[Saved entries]
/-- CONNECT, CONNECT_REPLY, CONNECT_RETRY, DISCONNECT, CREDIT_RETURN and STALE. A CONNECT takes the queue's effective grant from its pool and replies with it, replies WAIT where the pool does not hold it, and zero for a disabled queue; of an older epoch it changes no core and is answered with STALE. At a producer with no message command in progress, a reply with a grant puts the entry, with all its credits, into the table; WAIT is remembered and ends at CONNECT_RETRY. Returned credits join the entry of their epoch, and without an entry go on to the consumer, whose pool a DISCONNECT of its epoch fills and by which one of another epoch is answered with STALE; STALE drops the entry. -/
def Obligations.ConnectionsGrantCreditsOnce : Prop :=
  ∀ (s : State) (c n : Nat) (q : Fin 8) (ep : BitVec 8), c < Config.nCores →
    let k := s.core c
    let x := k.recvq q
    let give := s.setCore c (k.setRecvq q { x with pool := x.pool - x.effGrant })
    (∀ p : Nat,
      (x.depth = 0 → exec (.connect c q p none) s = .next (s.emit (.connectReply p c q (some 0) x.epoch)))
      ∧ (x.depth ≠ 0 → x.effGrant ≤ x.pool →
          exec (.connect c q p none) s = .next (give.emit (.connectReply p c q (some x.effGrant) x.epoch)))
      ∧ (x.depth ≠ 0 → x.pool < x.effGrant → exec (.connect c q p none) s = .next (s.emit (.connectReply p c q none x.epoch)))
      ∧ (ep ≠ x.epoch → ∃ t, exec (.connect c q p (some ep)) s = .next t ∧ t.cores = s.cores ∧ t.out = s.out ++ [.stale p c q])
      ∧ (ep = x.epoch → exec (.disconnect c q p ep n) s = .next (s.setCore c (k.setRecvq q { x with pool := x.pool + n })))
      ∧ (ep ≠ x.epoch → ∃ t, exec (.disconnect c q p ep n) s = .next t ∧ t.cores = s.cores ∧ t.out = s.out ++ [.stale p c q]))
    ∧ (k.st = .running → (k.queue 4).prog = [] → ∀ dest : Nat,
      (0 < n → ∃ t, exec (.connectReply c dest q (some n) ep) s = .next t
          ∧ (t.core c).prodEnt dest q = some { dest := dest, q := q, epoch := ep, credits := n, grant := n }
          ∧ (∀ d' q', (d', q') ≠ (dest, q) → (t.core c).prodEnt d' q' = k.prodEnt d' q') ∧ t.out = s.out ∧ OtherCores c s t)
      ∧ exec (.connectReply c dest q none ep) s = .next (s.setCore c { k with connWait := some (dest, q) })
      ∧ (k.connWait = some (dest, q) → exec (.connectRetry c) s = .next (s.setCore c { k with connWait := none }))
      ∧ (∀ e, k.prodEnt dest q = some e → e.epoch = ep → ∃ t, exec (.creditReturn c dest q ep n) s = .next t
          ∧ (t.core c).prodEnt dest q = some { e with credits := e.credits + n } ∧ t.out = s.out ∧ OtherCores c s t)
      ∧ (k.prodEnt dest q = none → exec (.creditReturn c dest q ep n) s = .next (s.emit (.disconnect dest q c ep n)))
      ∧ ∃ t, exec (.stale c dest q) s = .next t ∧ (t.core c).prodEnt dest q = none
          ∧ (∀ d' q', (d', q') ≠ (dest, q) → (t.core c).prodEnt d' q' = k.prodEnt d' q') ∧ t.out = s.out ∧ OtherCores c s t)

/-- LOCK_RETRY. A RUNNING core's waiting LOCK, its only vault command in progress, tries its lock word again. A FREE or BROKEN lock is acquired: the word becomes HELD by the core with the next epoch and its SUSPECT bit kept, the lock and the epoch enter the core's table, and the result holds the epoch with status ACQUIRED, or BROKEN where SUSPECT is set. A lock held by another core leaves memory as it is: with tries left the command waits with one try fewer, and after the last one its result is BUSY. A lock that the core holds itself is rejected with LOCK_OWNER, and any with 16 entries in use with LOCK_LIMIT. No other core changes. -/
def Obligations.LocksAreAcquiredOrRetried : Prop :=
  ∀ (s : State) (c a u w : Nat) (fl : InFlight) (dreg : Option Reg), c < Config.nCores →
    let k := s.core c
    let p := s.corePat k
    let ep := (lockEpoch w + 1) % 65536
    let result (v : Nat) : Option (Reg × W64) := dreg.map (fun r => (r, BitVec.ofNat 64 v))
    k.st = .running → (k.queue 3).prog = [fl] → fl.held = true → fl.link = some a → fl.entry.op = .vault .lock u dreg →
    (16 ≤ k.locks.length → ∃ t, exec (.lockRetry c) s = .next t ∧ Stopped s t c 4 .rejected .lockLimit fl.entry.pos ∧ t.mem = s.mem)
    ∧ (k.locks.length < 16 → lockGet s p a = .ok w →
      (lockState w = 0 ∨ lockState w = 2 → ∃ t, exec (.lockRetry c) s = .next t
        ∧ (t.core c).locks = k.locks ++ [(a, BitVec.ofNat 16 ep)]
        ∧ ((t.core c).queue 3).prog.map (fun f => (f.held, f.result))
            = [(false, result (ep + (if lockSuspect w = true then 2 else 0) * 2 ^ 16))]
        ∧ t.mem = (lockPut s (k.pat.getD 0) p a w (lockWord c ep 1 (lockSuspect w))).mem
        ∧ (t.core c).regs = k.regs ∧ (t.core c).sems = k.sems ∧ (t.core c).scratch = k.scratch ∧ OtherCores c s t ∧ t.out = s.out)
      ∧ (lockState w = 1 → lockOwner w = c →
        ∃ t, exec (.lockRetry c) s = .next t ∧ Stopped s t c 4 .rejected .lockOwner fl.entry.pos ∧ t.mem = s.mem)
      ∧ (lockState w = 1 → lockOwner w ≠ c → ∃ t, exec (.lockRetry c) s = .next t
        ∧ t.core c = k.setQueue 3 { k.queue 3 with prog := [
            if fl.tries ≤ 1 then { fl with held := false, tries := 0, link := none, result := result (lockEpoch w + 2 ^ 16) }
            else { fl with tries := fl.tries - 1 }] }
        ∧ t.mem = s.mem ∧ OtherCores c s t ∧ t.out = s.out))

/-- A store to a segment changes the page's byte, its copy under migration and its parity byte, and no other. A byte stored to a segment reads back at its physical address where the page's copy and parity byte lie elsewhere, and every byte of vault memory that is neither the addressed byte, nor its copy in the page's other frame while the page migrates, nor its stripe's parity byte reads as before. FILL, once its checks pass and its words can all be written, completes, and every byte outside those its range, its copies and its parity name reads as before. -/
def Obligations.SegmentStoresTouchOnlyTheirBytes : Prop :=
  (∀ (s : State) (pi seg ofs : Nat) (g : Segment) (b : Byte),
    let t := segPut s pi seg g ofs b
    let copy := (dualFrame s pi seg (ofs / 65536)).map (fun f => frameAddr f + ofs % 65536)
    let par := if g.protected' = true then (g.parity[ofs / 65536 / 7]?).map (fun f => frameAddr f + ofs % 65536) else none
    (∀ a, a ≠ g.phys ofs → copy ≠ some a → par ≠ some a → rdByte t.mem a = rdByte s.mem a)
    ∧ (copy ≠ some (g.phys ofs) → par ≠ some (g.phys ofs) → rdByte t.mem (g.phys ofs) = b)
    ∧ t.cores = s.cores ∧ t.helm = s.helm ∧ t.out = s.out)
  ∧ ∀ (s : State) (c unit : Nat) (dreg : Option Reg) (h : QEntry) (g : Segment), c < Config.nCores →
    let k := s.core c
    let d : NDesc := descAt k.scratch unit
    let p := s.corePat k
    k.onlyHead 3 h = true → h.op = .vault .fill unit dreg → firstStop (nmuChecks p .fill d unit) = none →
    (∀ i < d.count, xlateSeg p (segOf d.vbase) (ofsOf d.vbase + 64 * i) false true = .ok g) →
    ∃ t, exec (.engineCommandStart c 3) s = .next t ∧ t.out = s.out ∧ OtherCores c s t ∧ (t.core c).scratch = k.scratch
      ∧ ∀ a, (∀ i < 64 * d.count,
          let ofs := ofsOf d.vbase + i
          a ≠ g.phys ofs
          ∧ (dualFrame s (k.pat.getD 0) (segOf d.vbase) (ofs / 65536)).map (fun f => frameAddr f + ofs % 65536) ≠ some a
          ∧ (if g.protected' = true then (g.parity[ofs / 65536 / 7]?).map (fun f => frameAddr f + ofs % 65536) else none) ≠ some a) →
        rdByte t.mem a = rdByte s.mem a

> [Activity]: Pick out, from the lines above, every one that contains the string "then".

> [Finished exercise]:
            = [(false, result (ep + (if lockSuspect w = true then 2 else 0) * 2 ^ 16))]
            if fl.tries ≤ 1 then { fl with held := false, tries := 0, link := none, result := result (lockEpoch w + 2 ^ 16) }
    let par := if g.protected' = true then (g.parity[ofs / 65536 / 7]?).map (fun f => frameAddr f + ofs % 65536) else none
          ∧ (if g.protected' = true then (g.parity[ofs / 65536 / 7]?).map (fun f => frameAddr f + ofs % 65536) else none) ≠ some a) →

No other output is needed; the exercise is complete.